Find the lines of the records in which the word "issues" appears and report how many there are, as a number alone.

[Recorded data]
----

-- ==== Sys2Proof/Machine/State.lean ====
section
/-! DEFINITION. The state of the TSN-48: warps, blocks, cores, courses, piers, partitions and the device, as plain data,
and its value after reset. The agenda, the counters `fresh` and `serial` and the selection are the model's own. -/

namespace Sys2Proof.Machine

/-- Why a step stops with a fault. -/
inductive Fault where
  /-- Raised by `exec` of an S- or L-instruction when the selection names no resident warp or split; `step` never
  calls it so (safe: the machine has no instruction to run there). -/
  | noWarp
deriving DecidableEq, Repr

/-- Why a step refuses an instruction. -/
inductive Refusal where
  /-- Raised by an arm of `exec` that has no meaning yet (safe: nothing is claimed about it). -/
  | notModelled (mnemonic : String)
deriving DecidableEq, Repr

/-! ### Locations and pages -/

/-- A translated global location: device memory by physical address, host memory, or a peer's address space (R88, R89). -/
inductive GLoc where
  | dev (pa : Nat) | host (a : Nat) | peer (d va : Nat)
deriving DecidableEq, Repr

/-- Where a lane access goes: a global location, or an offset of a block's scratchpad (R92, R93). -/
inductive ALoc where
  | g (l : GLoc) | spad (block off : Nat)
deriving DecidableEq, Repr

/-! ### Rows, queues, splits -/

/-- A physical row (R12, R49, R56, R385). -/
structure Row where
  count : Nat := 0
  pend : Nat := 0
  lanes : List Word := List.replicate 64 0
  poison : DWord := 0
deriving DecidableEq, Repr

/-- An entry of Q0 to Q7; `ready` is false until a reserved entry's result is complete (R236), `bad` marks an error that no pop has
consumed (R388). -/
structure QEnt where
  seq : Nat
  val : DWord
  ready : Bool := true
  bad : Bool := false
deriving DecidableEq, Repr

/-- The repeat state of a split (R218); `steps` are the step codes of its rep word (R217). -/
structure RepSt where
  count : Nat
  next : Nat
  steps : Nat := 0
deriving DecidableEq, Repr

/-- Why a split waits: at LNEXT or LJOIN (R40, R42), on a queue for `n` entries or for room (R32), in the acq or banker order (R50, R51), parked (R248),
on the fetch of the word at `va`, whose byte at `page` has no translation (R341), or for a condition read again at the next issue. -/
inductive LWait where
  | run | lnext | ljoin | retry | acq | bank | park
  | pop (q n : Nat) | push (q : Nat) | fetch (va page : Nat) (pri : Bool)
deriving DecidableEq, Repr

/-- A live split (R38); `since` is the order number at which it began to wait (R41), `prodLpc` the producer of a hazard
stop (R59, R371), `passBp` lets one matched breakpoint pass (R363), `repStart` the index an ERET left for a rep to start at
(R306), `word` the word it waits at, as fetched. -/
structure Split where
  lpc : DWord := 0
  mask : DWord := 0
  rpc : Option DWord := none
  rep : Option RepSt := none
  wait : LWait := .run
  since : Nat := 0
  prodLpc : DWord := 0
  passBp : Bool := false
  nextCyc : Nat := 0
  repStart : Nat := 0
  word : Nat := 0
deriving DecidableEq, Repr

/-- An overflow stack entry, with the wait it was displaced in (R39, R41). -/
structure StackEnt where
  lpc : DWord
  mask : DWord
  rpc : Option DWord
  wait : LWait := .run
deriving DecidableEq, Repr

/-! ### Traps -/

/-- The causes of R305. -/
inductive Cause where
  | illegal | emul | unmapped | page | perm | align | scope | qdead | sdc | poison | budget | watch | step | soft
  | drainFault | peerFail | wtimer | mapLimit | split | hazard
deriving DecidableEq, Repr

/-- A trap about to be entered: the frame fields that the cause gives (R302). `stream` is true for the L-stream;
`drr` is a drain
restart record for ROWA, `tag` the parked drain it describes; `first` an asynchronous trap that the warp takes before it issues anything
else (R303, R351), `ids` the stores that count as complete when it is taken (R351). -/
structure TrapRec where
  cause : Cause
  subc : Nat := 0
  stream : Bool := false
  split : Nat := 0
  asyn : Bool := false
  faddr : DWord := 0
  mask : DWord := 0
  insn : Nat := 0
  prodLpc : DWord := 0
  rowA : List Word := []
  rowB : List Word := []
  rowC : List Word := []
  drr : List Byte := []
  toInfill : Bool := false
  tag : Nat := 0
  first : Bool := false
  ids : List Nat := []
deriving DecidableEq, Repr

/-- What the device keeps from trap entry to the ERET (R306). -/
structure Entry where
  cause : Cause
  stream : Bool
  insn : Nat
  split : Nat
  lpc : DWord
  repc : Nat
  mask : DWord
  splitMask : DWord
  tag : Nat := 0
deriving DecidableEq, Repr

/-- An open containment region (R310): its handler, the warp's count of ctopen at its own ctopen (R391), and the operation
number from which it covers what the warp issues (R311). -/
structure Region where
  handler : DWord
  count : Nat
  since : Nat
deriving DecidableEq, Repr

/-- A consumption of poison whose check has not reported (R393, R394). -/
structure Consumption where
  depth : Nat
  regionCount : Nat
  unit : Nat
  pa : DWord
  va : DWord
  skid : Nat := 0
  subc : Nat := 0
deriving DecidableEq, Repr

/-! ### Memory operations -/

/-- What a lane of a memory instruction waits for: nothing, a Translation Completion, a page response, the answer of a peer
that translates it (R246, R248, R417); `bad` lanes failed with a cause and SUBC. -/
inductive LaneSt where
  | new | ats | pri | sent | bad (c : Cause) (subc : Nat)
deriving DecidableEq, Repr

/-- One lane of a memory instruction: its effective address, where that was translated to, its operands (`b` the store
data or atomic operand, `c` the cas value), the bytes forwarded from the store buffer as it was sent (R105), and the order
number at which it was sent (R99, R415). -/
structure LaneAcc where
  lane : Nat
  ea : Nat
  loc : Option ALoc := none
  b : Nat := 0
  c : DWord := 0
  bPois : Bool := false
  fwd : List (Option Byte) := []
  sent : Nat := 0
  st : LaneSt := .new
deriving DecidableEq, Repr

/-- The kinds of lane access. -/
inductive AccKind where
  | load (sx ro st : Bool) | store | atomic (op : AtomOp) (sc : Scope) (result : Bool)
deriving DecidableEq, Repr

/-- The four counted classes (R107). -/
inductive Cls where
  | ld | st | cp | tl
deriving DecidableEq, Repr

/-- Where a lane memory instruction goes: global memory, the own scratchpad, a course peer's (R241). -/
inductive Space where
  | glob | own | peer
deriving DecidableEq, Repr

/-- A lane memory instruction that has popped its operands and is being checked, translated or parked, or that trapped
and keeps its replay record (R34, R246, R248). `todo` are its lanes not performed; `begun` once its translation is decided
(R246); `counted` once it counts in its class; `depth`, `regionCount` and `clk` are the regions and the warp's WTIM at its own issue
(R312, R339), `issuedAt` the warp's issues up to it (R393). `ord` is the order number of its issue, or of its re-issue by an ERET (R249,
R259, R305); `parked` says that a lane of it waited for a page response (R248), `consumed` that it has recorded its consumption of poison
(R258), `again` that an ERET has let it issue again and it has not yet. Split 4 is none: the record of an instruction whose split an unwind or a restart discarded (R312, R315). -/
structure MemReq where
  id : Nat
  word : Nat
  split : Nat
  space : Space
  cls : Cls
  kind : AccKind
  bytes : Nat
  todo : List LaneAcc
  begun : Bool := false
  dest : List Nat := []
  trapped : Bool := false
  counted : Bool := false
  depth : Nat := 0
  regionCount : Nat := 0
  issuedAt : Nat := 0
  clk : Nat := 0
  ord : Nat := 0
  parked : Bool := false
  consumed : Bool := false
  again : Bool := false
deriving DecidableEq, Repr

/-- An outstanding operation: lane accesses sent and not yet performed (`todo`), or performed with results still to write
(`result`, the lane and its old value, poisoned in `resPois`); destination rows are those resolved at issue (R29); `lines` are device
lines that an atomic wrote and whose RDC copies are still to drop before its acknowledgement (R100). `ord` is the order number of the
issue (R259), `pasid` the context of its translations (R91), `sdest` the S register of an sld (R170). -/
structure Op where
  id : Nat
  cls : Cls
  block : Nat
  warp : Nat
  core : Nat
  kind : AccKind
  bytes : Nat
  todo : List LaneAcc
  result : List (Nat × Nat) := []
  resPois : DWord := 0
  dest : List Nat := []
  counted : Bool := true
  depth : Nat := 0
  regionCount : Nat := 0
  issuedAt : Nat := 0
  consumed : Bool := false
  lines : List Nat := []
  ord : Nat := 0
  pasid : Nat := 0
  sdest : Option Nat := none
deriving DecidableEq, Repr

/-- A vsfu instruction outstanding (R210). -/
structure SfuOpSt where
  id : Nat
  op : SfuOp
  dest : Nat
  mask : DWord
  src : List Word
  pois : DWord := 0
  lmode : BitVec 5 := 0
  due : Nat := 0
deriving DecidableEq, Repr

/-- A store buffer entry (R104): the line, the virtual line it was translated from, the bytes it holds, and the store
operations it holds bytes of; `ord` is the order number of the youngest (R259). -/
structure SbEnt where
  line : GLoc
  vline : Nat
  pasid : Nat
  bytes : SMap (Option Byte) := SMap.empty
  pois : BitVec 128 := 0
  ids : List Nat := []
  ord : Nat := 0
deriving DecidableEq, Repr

----

ANSWER AREA: 3